The places rivers and oceans take us! The never-ending arteries of liquid highways to endless adventure and discovery have been well known since explorers first set sail in search of new lands. From a purely adventurer’s point of view, it’s impossible not to be intrigued with the way of life in the Arctic. Personal fulfillment and growth are found in acquiring skills to move safely through cold and remote landscapes that are packed with icebergs.
Despite the digital age, information is scarce, and a sense of adventure prevails for those paddling in these remote waters. The stakes are high: if errors compound, rescue is not assured. High mountains conceal changes in the weather, the tides, and the swell rolling in off the North Atlantic. Cold water, wind, and icebergs that pitch as their melting weight shifts ballast. The ocean is dynamic, yet all this can be managed with a well thought out plan.
Several years ago, I had the opportunity to visit East Greenland and the archipelago of Kulusuk Island for a ski mountaineering film project led by Pirhuk, Greenland Mountain Guides. The founder’s expertise in moving across these oceans and mountains was crafted over a 25-year connection with the settlement.

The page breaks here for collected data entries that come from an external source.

/-- PRIV and COREID (05 R118). -/
def State.priv (s : State) : Nat := s.core.ctx.f.level + put s.part 4
def State.coreId (s : State) : Nat := coreOf s.cix + put (clusOf s.cix) 3 + put s.station 6

/-! ### Counters -/

/-- A counter of the core, with the change of it. -/
def coreCtr (n : Nat) : Option ((Counters → Word) × (Counters → Word → Counters)) :=
  if n = 0x400 then some ((·.frzN), fun c v => { c with frzN := v })
  else if n = 0x401 then some ((·.frzCyc), fun c v => { c with frzCyc := v })
  else if n = 0x402 then some ((·.slipN), fun c v => { c with slipN := v })
  else if n = 0x403 then some ((·.portN), fun c v => { c with portN := v })
  else if n = 0x404 then some ((·.wakeN), fun c v => { c with wakeN := v })
  else if n = 0x405 then some ((·.sqN), fun c v => { c with sqN := v })
  else if n = 0x406 then some ((·.issN), fun c v => { c with issN := v })
  else if n = 0x407 then some ((·.tknN), fun c v => { c with tknN := v })
  else if n = 0x450 then some ((·.sdeN), fun c v => { c with sdeN := v })
  else if n = 0x451 then some ((·.resN), fun c v => { c with resN := v })
  else if n = 0x452 then some ((·.ueN), fun c v => { c with ueN := v })
  else if n = 0x453 then some ((·.cerrN), fun c v => { c with cerrN := v })
  else if n = 0x454 then some ((·.replayN), fun c v => { c with replayN := v })
  else if n = 0x455 then some ((·.uncontN), fun c v => { c with uncontN := v })
  else if n = 0x456 then some ((·.trapsN), fun c v => { c with trapsN := v })
  else if n = 0x460 then some ((·.rpwN), fun c v => { c with rpwN := v })
  else if n = 0x461 then some ((·.mirwN), fun c v => { c with mirwN := v })
  else none

/-- A counter of the die and partition. -/
def partCtr (n : Nat) : Option ((DiePart → Word) × (DiePart → Word → DiePart)) :=
  if n = 0x410 then some ((·.segmissN), fun c v => { c with segmissN := v })
  else if n = 0x411 then some ((·.holdN), fun c v => { c with holdN := v })
  else if n = 0x412 then some ((·.segskipN), fun c v => { c with segskipN := v })
  else if n = 0x413 then some ((·.arrlateN), fun c v => { c with arrlateN := v })
  else if n = 0x414 then some ((·.arrnoentN), fun c v => { c with arrnoentN := v })
  else if n = 0x420 then some ((·.spawnN), fun c v => { c with spawnN := v })
  else if n = 0x421 then some ((·.cmpdropN), fun c v => { c with cmpdropN := v })
  else if n = 0x422 then some ((·.fantN), fun c v => { c with fantN := v })
  else none

/-- A counter of the KV units for a partition. -/
def kvCtr (n : Nat) : Option ((KvPart → Word) × (KvPart → Word → KvPart)) :=
  if n = 0x430 then some ((·.kvcowN), fun c v => { c with kvcowN := v })
  else if n = 0x431 then some ((·.pfxwinN), fun c v => { c with pfxwinN := v })
  else if n = 0x432 then some ((·.pfxloseN), fun c v => { c with pfxloseN := v })
  else if n = 0x433 then some ((·.kvfailN), fun c v => { c with kvfailN := v })
  else none

/-- A counter of the cluster. -/
def powerCtr (n : Nat) : Option ((Power → Word) × (Power → Word → Power)) :=
  if n = 0x440 then some ((·.grantN), fun c v => { c with grantN := v })
  else if n = 0x441 then some ((·.gwaitCyc), fun c v => { c with gwaitCyc := v })
  else if n = 0x442 then some ((·.balDuc), fun c v => { c with balDuc := v })
  else if n = 0x443 then some ((·.opchgN), fun c v => { c with opchgN := v })
  else if n = 0x444 then some ((·.droopN), fun c v => { c with droopN := v })
  else if n = 0x445 then some ((·.capstepN), fun c v => { c with capstepN := v })
  else none

/-- Any counter, as it reads; of the core's, a bundle sees what they were before its own events (05 R119). -/
def State.ctrRead (s : State) (n : Nat) : Word :=
  match coreCtr n, partCtr n, kvCtr n, powerCtr n with
  | some f, _, _, _ => f.1 (s.core.iss.ctr.getD s.core.ctr)
  | none, some f, _, _ => f.1 (s.dpart s.station s.part)
  | none, none, some f, _ => f.1 (s.kvp s.station s.part)
  | none, none, none, some f => f.1 s.cluster.pow
  | none, none, none, none => 0

/-- Any counter, written. -/
def State.ctrWrite (s : State) (n : Nat) (v : Word) : State :=
  match coreCtr n, partCtr n, kvCtr n, powerCtr n with
  | some f, _, _, _ => s.mapCtr (fun c => f.2 c v)
  | none, some f, _, _ => s.updDpart s.station s.part (fun c => f.2 c v)
  | none, none, some f, _ => s.updKv s.station s.part (fun c => f.2 c v)
  | none, none, none, some f => s.updPower s.cl (fun c => f.2 c v)
  | none, none, none, none => s

/-! ### Reading -/

/-- 0x000 to 0x0FF: core state (04 R96, 05 R118). -/
def State.csrCore (s : State) (n : Nat) : Nat :=
  let x := s.core.ctx
  let f := x.f
  if n = 0x000 then 0x10100
  else if n = 0x001 then s.coreId
  else if n = 0x002 then s.priv
  else if n = 0x010 then f.codeh.toNat
  else if n = 0x011 then bit (match s.cluster.flush with
    | some m => tbit m s.part
    | none => false)
  else if 0x012 ≤ n && n ≤ 0x015 then Tab.get 0 f.ls (n - 0x012)
  else if 0x016 ≤ n && n ≤ 0x019 then (Tab.get 0 x.r.l (n - 0x016)).toNat
  else if n = 0x01A then f.rotb
  else if n = 0x01B then f.rotlo
  else if n = 0x020 then s.vbs
  else if 0x021 ≤ n && n ≤ 0x024 then x.r.liveWord (n - 0x021)
  else if n = 0x025 then s.bbsWord spW 16
  else if n = 0x026 then s.bbsWord spA 12
  else if n = 0x027 then s.bbsWord spC 8
  else if n = 0x028 then s.bbsWord spP 4
  else 0

/-- 0x100 to 0x1FF: traps, contexts, translation, parked copies (09 R215, R221; 16 R383, R388, R393). -/
def State.csrTrap (s : State) (n : Nat) : Nat :=
  let c := s.core
  let x := c.ctx
  let t := c.trap
  if n = 0x100 then x.f.tvec.toNat
  else if n = 0x101 then t.cause.toNat
  else if n = 0x102 then t.detail.toNat
  else if n = 0x103 then t.addr.toNat
  else if n = 0x104 then t.pc.toNat
  else if n = 0x105 then bit x.f.act + put (bit x.f.step) 1 + put (bit x.f.brken) 2
  else if n = 0x106 then t.cutsel.toNat
  else if n = 0x107 then fld x.cut (64 * (t.cutsel.toNat % 32)) 64
  else if n = 0x108 then t.rot.toNat
  else if n = 0x109 then t.qctl.toNat
  else if n = 0x10A then s.ctxStat
  else if 0x10C ≤ n && n ≤ 0x10F then (Tab.get 0 t.scr (n - 0x10C)).toNat
  else if n = 0x110 then x.f.phpc
  else if n = 0x111 then t.errInfo.toNat
  else if n = 0x112 then t.errAddr.toNat
  else if n = 0x113 then c.phc
  else if n = 0x130 then (Tab.get 0 s.ptroot s.part).toNat
  else if n = 0x131 then (Tab.get 0 s.tlbflVa s.cix).toNat
  else if n = 0x132 then bit (s.tlbinv.any (fun w => w.1 == s.part)) + put (bit (Tab.get false s.tlbflAll s.cix)) 1
  else if n = 0x140 then (c.copies.filter (fun k => k.park.isSome)).length
  else if n = 0x141 then x.csr.cpSel.toNat
  else if n = 0x142 then (match s.selCopy with
    | some k => (k.park.getD (0, 0)).1 % 16 + 2 ^ 4 + put (k.pos % 2 ^ 48) 16
    | none => 0)
  else if n = 0x143 then (match s.selCopy with
    | some k => (k.park.getD (0, 0)).2
    | none => 0)
  else 0

/-- 0x200 to 0x3FF: power, ring, scheduler, KV (11 R283, 12 R313, 13 R343, 15 R373). -/
def State.csrUnit (s : State) (n : Nat) : Nat :=
  let x := s.core.ctx
  let c := x.csr
  let st := s.station
  let k := s.kvp st s.part
  if n = 0x200 then s.cluster.pow.opp
  else if n = 0x201 then s.cluster.pow.levels
  else if n = 0x202 then x.gov.word
  else if n = 0x203 then s.cluster.pow.capw + put s.cluster.pow.avgw 16
  else if n = 0x300 then s.stroke
  else if n = 0x301 then s.ringCfg st
  else if n = 0x302 then s.ring.s0e
  else if n = 0x303 then s.ring.s0w
  else if n = 0x304 then s.ring.rotE % 2 ^ 32
  else if n = 0x305 then s.ring.rotW % 2 ^ 32
  else if n = 0x306 then (s.dpart st s.part).avtb.toNat
  else if n = 0x307 then c.arrInfo.toNat
  else if n = 0x308 then c.arrBatch.toNat
  else if n = 0x309 then c.arrDep.toNat
  else if n = 0x30A then c.arrRot.toNat
  else if n = 0x30B then c.segEv
  else if n = 0x30C then x.pinsWord
  else if n = 0x320 then (s.dpart st s.part).schb.toNat
  else if n = 0x321 then (s.dpart st s.part).cmpb.toNat
  else if n = 0x322 then c.dmbClus ||| 2 ^ coreOf s.cix ||| put c.dmbMod 32
  else if n = 0x323 then c.dmbDie ||| 2 ^ (s.cix % 48)
  else if n = 0x324 then c.rqSel.toNat
  else if n = 0x325 then (s.rqView c.rqSel.toNat).view0
  else if n = 0x326 then (s.rqView c.rqSel.toNat).admitted
  else if n = 0x327 then (s.rqView c.rqSel.toNat).kvroot
  else if n = 0x328 then (s.rqView c.rqSel.toNat).rpha
  else if n = 0x329 then c.taskInfo.toNat
  else if n = 0x32A then c.taskRec.toNat
  else if n = 0x32B then c.taskArg.toNat
  else if n = 0x32C then c.taskJoin.toNat
  else if n = 0x32D then s.termStat st s.part
  else if n = 0x340 then k.kvpolb.toNat
  else if n = 0x341 then k.freeDie.length + put k.freeSpill.length 24
  else if n = 0x342 then k.npage + put k.nspill 24 + put k.nseq 48
  else 0

/-- 0x500 to 0x50D: recovery (17 R411). -/
def State.csrRec (s : State) (n : Nat) : Nat :=
  let c := s.core.ctx.csr
  let st := s.station
  let k := s.kvp st s.part
  if n = 0x500 then c.rpRq.toNat
  else if n = 0x501 then c.rpLen.toNat
  else if n = 0x502 then c.rpRot.toNat
  else if n = 0x503 then c.rpTag.toNat
  else if 0x504 ≤ n && n ≤ 0x507 then (Tab.get 0 c.rpSamp (n - 0x504)).toNat
  else if n = 0x508 then c.rpHash.toNat
  else if n = 0x509 then c.rpCtl.toNat / 2 * 2 + bit s.core.ctx.rp.isSome
  else if n = 0x50A then (s.rqView c.rpRq.toNat).hseq
  else if n = 0x50B then k.kvmirb.toNat
  else if n = 0x50C then
    ((s.mirq.filter (fun w => w.station == st && w.part == s.part && !w.free)).length) % 2 ^ 32 + put (bit k.mirErr) 32
  else if n = 0x50D then s.hub.ckptEp
  else 0

/-- A CSR as it reads (05 R117). -/
def State.csrRead (s : State) (n : Nat) : Word :=
  if n < 0x100 then BitVec.ofNat 64 (s.csrCore n)
  else if n < 0x200 then BitVec.ofNat 64 (s.csrTrap n)
  else if n < 0x400 then BitVec.ofNat 64 (s.csrUnit n)
  else if n < 0x500 then s.ctrRead n
  else BitVec.ofNat 64 (s.csrRec n)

On that project we accessed ski lines by traveling great distances over the pack ice by snow machine and dogsled. Mountain top views revealed endless fjords and islands. I immediately knew I had to return in the summer months for a stand up paddle expedition to explore the same waters I now traveled on skis.
Last summer, an opportunity for an extended trip surfaced and I quickly cleared my calendar. My partner Julie would join me later for the stand up paddle adventure. Before long I was landing on the gravel runway on Kulusuk Island, just outside the same named village with a fluctuating population of 200. The village lies on the shores of Torsuut Tunoq Sound, where the ocean is vital for hunting and providing for the inhabitants.

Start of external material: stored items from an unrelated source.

/-! ### Launches (12 R309 to R312; 18 R420, R421) -/

/-- Fields of a launch record (12 R309). -/
def lrKind (r : BitVec 512) : Nat := fld r 0 2
def lrStation (r : BitVec 512) : Nat := fld r 2 5
def lrRqix (r : BitVec 512) : Nat := fld r 16 8
def lrEntry (r : BitVec 512) : Nat := fld r 24 24
def lrTag (r : BitVec 512) : Nat := fld r 48 16
def lrArg (r : BitVec 512) : Nat := fld r 64 64
def lrKvroot (r : BitVec 512) : Nat := fld r 128 64
def lrRpha (r : BitVec 512) : Nat := fld r 192 64

/-- A malformed record: reason 1 (12 R310). -/
def lrBad (r : BitVec 512) : Bool :=
  lrKind r = 0 || lrKind r = 3 || fld r 7 9 ≠ 0 || fld r 256 256 ≠ 0
    || (lrKind r = 2 && (lrRqix r ≠ 0 || lrTag r ≠ 0 || lrKvroot r ≠ 0 || lrRpha r ≠ 0))
    || (lrKind r = 1 && lrArg r / 2 ^ 12 ≠ 0)

/-- The refusal of a record: its cause and, for cause 1, its reason. -/
def State.launchRefusal (s : State) (part : Nat) (r : BitVec 512) : Option (Nat × Nat) :=
  let st := lrStation r
  if lrBad r then some (1, 1)
  else if tbit s.ring.fenced st then some (6, 0)
  else if s.ring.stopped then some (7, 0)
  else if lrKind r = 1 && ((s.die st).req (lrRqix r)).state ≠ 0 then some (1, 2)
  else if s.launchBusy st part then some (1, 3)
  else if (s.launchCore st part).isNone then some (1, 4)
  else none

/-- The recovery directory takes an admitted entry, and zeros go over its record slots (17 R414). -/
def State.directAdmit (s : State) (st part rq rpha : Nat) : State :=
  match s.gKeys st part rpha 512 true with
  | some ks =>
    let s1 := s.writeDom (ks.map (fun k => (k, (0 : Byte))))
    { s1 with rdir := Tab.set {} s1.rdir (rdirKey st part rq) { rpha := rpha, valid := true } }
  | none => { s with rdir := Tab.set {} s.rdir (rdirKey st part rq) { rpha := rpha, valid := false } }

/-- The entry of an accepted admission record (12 R311). -/
def admitted (r : BitVec 512) (part stroke : Nat) : Req :=
  { state := 1, part := part, tag := lrTag r, cls := lrArg r % 16, admitted := stroke, sibg := lrArg r / 16 % 256, kvroot := lrKvroot r, rpha := lrRpha r }

/-- An accepted record. -/
def State.acceptLaunch (s : State) (part addr : Nat) (r : BitVec 512) : State :=
  let st := lrStation r
  let l : Launch := { part := part, station := st, addr := addr, admitted := lrKind r == 1, entry := lrEntry r, arg := lrArg r, rqix := lrRqix r }
  let s1 := { s with hub := { s.hub with launches := s.hub.launches ++ [l] } }
  if lrKind r = 1 then
    (s1.updDie st (fun d => d.takeReq (lrRqix r) (admitted r part s.stroke))).directAdmit st part (lrRqix r) (lrRpha r)
  else s1

/-- A record of 64 bytes in a launch window, whose KIND says what it is. -/
def State.launchRecord (s : State) (part addr : Nat) (r : BitVec 512) : State :=
  if !s.up then (s.refuseBringUp addr (some part)).aerLog addr
  else
    match s.launchRefusal part r with
    | none => s.acceptLaunch part addr r
    | some (c, reason) =>
      let v : Violation := { cause := c, addr := addr, part := some part, detail := reason }
      (if c = 1 then s.logV v else s.logFree v).aerLog addr

/-- LAUNCH_ADMIT (12 R311). -/
def execLaunchAdmit (part : BitVec 2) (addr : Nat) (r : BitVec 512) (s : State) : Host.Outcome State Fault Refusal :=
  .next (s.launchRecord part.toNat addr r)

/-- LAUNCH_RUN (12 R312). -/
def execLaunchRun (part : BitVec 2) (addr : Nat) (r : BitVec 512) (s : State) : Host.Outcome State Fault Refusal :=
  .next (s.launchRecord part.toNat addr r)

I reconnected with my friends at Pirhuk who have been instrumental in my learning the culture and ways of the Arctic. We fished and paddled around nearby islands where humpback whales regularly feed. This gave me time to adapt to the new place, while also testing systems and equipment in cold waters. It was the perfect introduction to understanding the environment, especially tidal considerations and iceberg management.
East Greenland is well known for fierce Piteraqs, otherwise known as cold katabatic winds that drop down off the icecaps and sweep across the fjords. (Piteraq translates into “ That which attacks you”.) More common are Neqqajaaq winds trending from the Northeast at this time of year. Either way, there is vulnerability to rapid weather changes and questions as to how a stand up board would fare in large crossings.
When my partner Julie arrived, we created a plan for a multi-day trip in the area of the Sermilik Fjord (meaning Ice fjord) in the Ammassalik Region of East Greenland, where a concentration of islands is ideally suited to build confidence before traveling into committing waters.
A few days prior to departure, an unusual Ptoraq wind event off the ice caps produced a force of 10 on the Beaufort scale - a reminder of the importance of proper and appropriate decision making in this harsh environment. Our forecasts indicated another event was highly unlikely in the coming week, but for safety reasons, areas of shelter were planned.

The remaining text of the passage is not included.